Il 2021 tennistico è alle sue battute conclusive. Le fasi finali della Coppa Davis che si giocheranno a partire da oggi e per i prossimi giorni, sono nella sostanza il match point di una stagione intensa e complicata ma che ha rivisto i primi segni di normalità dopo il buio del 2020. È tempo di guardare avanti e puntare lo sguardo a ciò che arriverà e a quella che sarà la stagione 2022, già alle porte, e che avrà il proprio punto di partenza con la ATP Cup, competizione per nazioni che punta a minare le certezze storiche della Davis, messe negli ultimi anni in discussione da una formula che divide le opinioni di chi gravita intorno al mondo del tennis.
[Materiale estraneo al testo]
/-- HOLDUP_START at `now`: both inputs have stayed below for 20 µs (R396, 18 R429). -/
def execHoldupStart (now : Nat) (s : State) : Res :=
  .next <|
    let since : Bool := match s.pwr.lostAt with | some t => decide (t + 20000 ≤ (now : Int)) | none => false
    if s.isF Reg.PWR_STATUS_HOLDUP || s.isF Reg.PWR_STATUS_AUX_A_OK || s.isF Reg.PWR_STATUS_AUX_B_OK || s.dead || !since then s
    else
      let a := ((s.setF Reg.PWR_STATUS_HOLDUP 1).controlFault 0x04).cause 1 5
      if a.runs 39 then a.powerFail now else a

/-- How long the hold-up lasts at least in ns, `mW` drawn as the inputs fell (R482). -/
def holdupMin (mW : Nat) : Nat := max 2000000 (370000000000 / max 1 mW)

/-- HOLDUP_END at `now`: the store, from which `mW` were drawn as both inputs fell, is below its limit: power-on reset, held until PG; the
claim is released (R395, R396, R482). -/
def execHoldupEnd (mW now : Nat) (s : State) : Res :=
  .next <|
    match s.pwr.lostAt with
    | some t => if s.isF Reg.PWR_STATUS_HOLDUP && t + holdupMin mW ≤ (now : Int) then s.goOff else s
    | none => s

/-! ## Power states (R404 to R409) -/

/-- PWR_HOLD (R405): in RUN only. Lanes whose partitions stop run REACTIVE (06 R132). -/
def execPwrHold (s : State) : Res :=
  .next <|
    if s.getF Reg.PWR_STATUS_STATE ≠ 0 then s.pwrResult 3
    else ((s.suspendParts.diesOff).powerState 2).pwrResult 1

/-- Every lane of every converter is IDLE or TRIPPED and every CLOSE bit clear (R407). -/
def State.quiet (s : State) : Bool :=
  ((List.range 48).all fun n => s.laneSt n = laneIdle || s.laneSt n = laneTripped) &&
    s.getF Reg.PWM_CTR_CLOSE = 0

/-- The record of KEEP's entry reaches flash before LOG stops; in a freeze or before READY it stays in the queue (R407, R433). -/
def State.keepRecord (s : State) (now : Nat) : State :=
  let e : LogEvent := ⟨0x0D09, 0xFFFF, [s.getF Reg.PWR_KEEP_CFG]⟩
  if !s.passes e.code then s.bump Reg.LOG_FILTERED
  else if !s.runs 39 then s
  else if !s.isF Reg.LOG_STATUS_READY || s.log.freezing then s.record_ e now
  else
    let r := withSeq s.log.next s.log.boot (s.buildRecord e (s.logTime now) s.timeSrc false (dataBytes [] e.data))
    ({ s with log := { s.log with next := s.log.next + 1 } }).program r

/-- Domains that run in KEEP (R404, R415). -/
abbrev keepDomains : List Nat := [12, 13, 14, 19, 29, 33, 40]

/-- The five steps of the entry to KEEP at `now` (R407). -/
def State.enterKeep (s : State) (now : Nat) : State :=
  let a := (s.stepDown 0 now).stepDown 1 now
  let a := if a.pklOn then a.setF Reg.PKL_STATUS_PHASE pklWatch else a
  let a := if s.isF Reg.TWN_STATUS_LOCK then
      let b := if s.twn.admitted then a.toTwin twinKeep [] else a
      b.loseLock 1 now
    else (a.sendBeat 4 false).withdraw
  let a := (a.keepRecord now).suspendParts.diesOff
  let a := (((a.onlyRuns keepDomains).setF Reg.CLK_STATUS_PLL_LOCK 0).setF Reg.CLK_STATUS_CC_LOCKED 0).powerState 3
  let a := (a.setRuns 14 (!a.host.perst)).setF Reg.CTX_STATUS_READY 0
  { a with mem := [], poison := [], log := a.log.kept, events := [], sec := a.sec.fuses, pwr := { a.pwr with keepAt := some now } }

/-- PWR_KEEP at `now` (R407). -/
def execPwrKeep (now : Nat) (s : State) : Res :=
  .next <|
    if 2 < s.getF Reg.PWR_STATUS_STATE then s.pwrResult 3
    else if s.isF Reg.TWN_STATUS_LOCK && !s.quiet then s.pwrResult 2
    else (s.enterKeep now).pwrResult 1

/-- A wake event of KEEP at `now` (R408): start-up from the regulators; the island keeps its state. -/
def State.wake (s : State) (f : Fld) (now : Nat) : State :=
  if s.getF Reg.PWR_STATUS_STATE ≠ 3 then s
  else
    let r := s.restarted true now
    let a := ((r.setF Reg.SYS_FW_SERIAL 0).setF Reg.SYS_STRAPS_SLOT_CLASH 0).setF Reg.CLK_STEER 0
    let a := ((a.setF Reg.CLK_STATUS_COUNTER_SET 0).setF Reg.CLK_STATUS_SLEWING 0).setF Reg.CLK_STATUS_TIME_FAULT 0
    let a := ((a.setF Reg.CLK_STATUS_FOLLOWER 0).setF Reg.PWR_STATUS_START_FAIL 0).setF Reg.PWR_STATUS_MEM_FAIL 0
    let a := a.setF Reg.CLK_STATUS_CC_LOCKED 0
    let a := (((a.setF Reg.PWR_START 0).fuseRegs.showTwin).atRegulators).fuseHalt
    (((a.powerState 0).because Reg.PWR_RESET_CAUSE_KEEP_WAKE).setF f 1).cause 12 2

/-- PWR_RUN at `now` (R405, R408): from HOLD, or the HOST wake of KEEP. -/
def execPwrRun (now : Nat) (s : State) : Res :=
  .next <|
    match s.getF Reg.PWR_STATUS_STATE with
    | 2 => ((s.powerState 0).diesOn now).pwrResult 1
    | 3 => (s.wake Reg.PWR_WAKE_HOST now).pwrResult 1
    | _ => s.pwrResult 3

/-- KEEP_TIMER_WAKE at `now`: KEEP has lasted WAKE_S (R408). -/
def execKeepTimerWake (now : Nat) (s : State) : Res :=
  .next <|
    let w := s.getF Reg.PWR_KEEP_CFG_WAKE_S
    match s.pwr.keepAt with
    | some t => if w ≠ 0 && t + w * 1000000000 ≤ now then s.wake Reg.PWR_WAKE_TIMER now else s
    | none => s

/-- KEEP_CURRENT_WAKE at `now`: the mean of CC channel `k` over its last full second of 64,000 blocks, in either direction (R408). -/
def execKeepCurrentWake (k now : Nat) (s : State) : Res :=
  .next <|
    let w := s.getF Reg.PWR_KEEP_CFG_WAKE_I
    if w ≠ 0 && w * 64000000 < (Sparse.at 0 s.sns.ccMean k).natAbs then s.wake Reg.PWR_WAKE_CURRENT now else s

/-- ALARM_RECEIVE at `now`: the PSDU of a node in watch (13 R299, R321): recorded, and a wake event. -/
def execAlarmReceive (now : Nat) (message : List Byte) (s : State) : Res :=
  .next <|
    let r := s.pklTakeDisc message
    match r.2 with
    | some m =>
      if m.typ ≠ 0x15 then r.1
      else
        let e : LogEvent := ⟨0x0A06, m.src, [m.src, beAt m.body 0 1, beAt m.body 1 1, beAt m.body 2 2]⟩
        (r.1.islandOr e now).wake Reg.PWR_WAKE_ALARM now
    | none => r.1

/-- SHIP_POWER_ENTRY at `now` (R409, 14 R347): the log has programmed everything; only the wake detector is left. -/
def execShipPowerEntry (now : Nat) (s : State) : Res :=
  .next <|
    if s.getF Reg.EST_STATUS_SHIP_STEP ≠ 6 || s.log.queue ≠ [] || s.log.spill ≠ [] || s.log.page ≠ [] || s.dead then s
    else
      let a := if s.isF Reg.TWN_STATUS_LOCK then s.loseLock 1 now else s.withdraw
      let a := (a.suspendParts.diesOff).onlyRuns [40]
      { a with mem := [], poison := [], events := [], sec := a.sec.fuses, pwr := { a.pwr with ship := true, rtc := none } }

/-- CHG_DETECT_WAKE: CHG_DETECT has been high for `highMs` in SHIP: power-on reset with SHIP_EXIT from 10 ms on (R409). -/
def execChgDetectWake (highMs straps bad : Nat) (s : State) : Res :=
  .next <|
    if s.pwr.ship && 10 ≤ highMs then
      ((s.powerOn straps bad).showSupply s.supply).because Reg.PWR_RESET_CAUSE_SHIP_EXIT
    else s

end Sys2Proof.Machine
end

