-- ==== Sys2Proof/Certificates/Slice0/Obligations.lean ====
section
/-!
DEFINITION. The statements for the provers: what the commands of the block do, by the rules of the spec.
-/

open Sys2Proof Sys2Proof.Machine

/-- For every command c, state s and rest of a queue, step of s with c in front of the rest is exec of c on s with the rest as its queue. That a
step on an empty queue answers the same state is the model's choice (log entry 1), no rule of the spec. A command that a word spells stands
at the front of the queue after withFetchWord, and where a word spells none the state is unchanged. -/
def Obligations.StepRunsTheFrontCommand : Prop :=
  (∀ (c : Instr) (s : State) (rest : List Instr), step { s with pending := c :: rest } = exec c { s with pending := rest }) ∧
  (∀ s : State, s.pending = [] → step s = .next s) ∧
  (∀ (s : State) (nbits w : Nat), s.withFetchWord nbits w =
    match decodeTableWord nbits w with | some c => { s with pending := c :: s.pending } | none => s)

/-- State.reset has the invariant of StepsKeepTheCanonicalForm. Every register holds the value of its table's Reset column but DOM_STATUS, which
shows the domains of the island, and the words of the secret slots, which show their kind. The memory stack is zero and without poison, no
path holds a latched or a low word, every vector is armed with no cause set, and no command, access or message waits. Values that the spec
does not give are the model's (log entry 2) and are no clause here. -/
def Obligations.WhatResetLeaves : Prop :=
  State.reset.inv = true ∧
  (∀ a, (a < 0x20020 ∨ 0x20028 ≤ a) → (a < 0x110020 ∨ 0x110060 ≤ a) → State.reset.rd a = regReset a) ∧
  (∀ a, Sparse.at 0#8 State.reset.mem a = 0#8) ∧ (∀ b, Sparse.at false State.reset.poison b = false) ∧
  State.reset.latch = [] ∧ State.reset.held = [] ∧ State.reset.waiting = [] ∧ State.reset.pending = [] ∧
  (∀ v, v < 15 → bitOf State.reset.irq.armed v = true ∧ State.reset.getF Reg.SYS_IRQ_CAUSE v = 0) ∧
  State.reset.host.kept = [] ∧ State.reset.host.waiting = [] ∧
  (∀ d, d ∈ [12, 13, 29, 32, 33, 35, 36, 40] ↔ (1 ≤ d ∧ d ≤ 40 ∧ State.reset.runs d = true))

/-- For every state with the invariant, whatever command stands in front of the queue, the next state has it too: the register file, the
settings in force, the memory stack, its poison marks and the strings of the charge estimator list their keys in rising order, each once,
and list no value that an unlisted key reads as. Equal contents are then equal data, and a read after a write finds what was written. -/
def Obligations.StepsKeepTheCanonicalForm : Prop :=
  ∀ s t : State, s.inv = true → step s = .next t → t.inv = true

/-- Whatever command runs, in whatever state, and through every reset: LC_COUNT never falls, a module that is RETIRED stays RETIRED, a key slot
that was written, revoked or destroyed never reads as free again and a revoked one stays revoked, and the words of the minimum serials of
images and firmware stay as the first words of what is there after it. -/
def Obligations.FusesOnlyEverBlow : Prop :=
  ∀ s t : State, step s = .next t →
    s.sec.lcCount ≤ t.sec.lcCount ∧ (s.sec.retired = true → t.sec.retired = true) ∧
    (∀ i, Sparse.at 0 s.sec.fused i ≠ 0 → Sparse.at 0 t.sec.fused i ≠ 0) ∧
    (∀ i, bitOf (Sparse.at 0 s.sec.fused i) 30 = true → bitOf (Sparse.at 0 t.sec.fused i) 30 = true) ∧
    s.sec.minImg <+: t.sec.minImg ∧ s.sec.minFw <+: t.sec.minFw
Ed è proprio in riferimento all’ATP Cup che si segnalano, per il team spagnolo, le prime grandi rinunce. Il presente ed il futuro del tennis iberico, declinati nelle figure di Rafael Nadal e Carlos Alcaraz, hanno annunciato il proprio forfait e non parteciperanno al torneo che avrà luogo a Sydney nei primi nove giorni del nuovo anno. La notizia è stata data dal quotidiano spagnolo “Marca” che ha anche annunciato la non partecipazione del miglior doppista spagnolo, Marcel Granollers. Le sorti del team saranno dunque affidate a Pablo Carreno Busta, Roberto Bautista Agut e, probabilmente, a quel Feliciano Lopez che ha quasi da solo battuto la federazione russa in Davis, guadagnandosi con merito le luci di una ribalta che continuerebbe a meritare anche all’ATP Cup.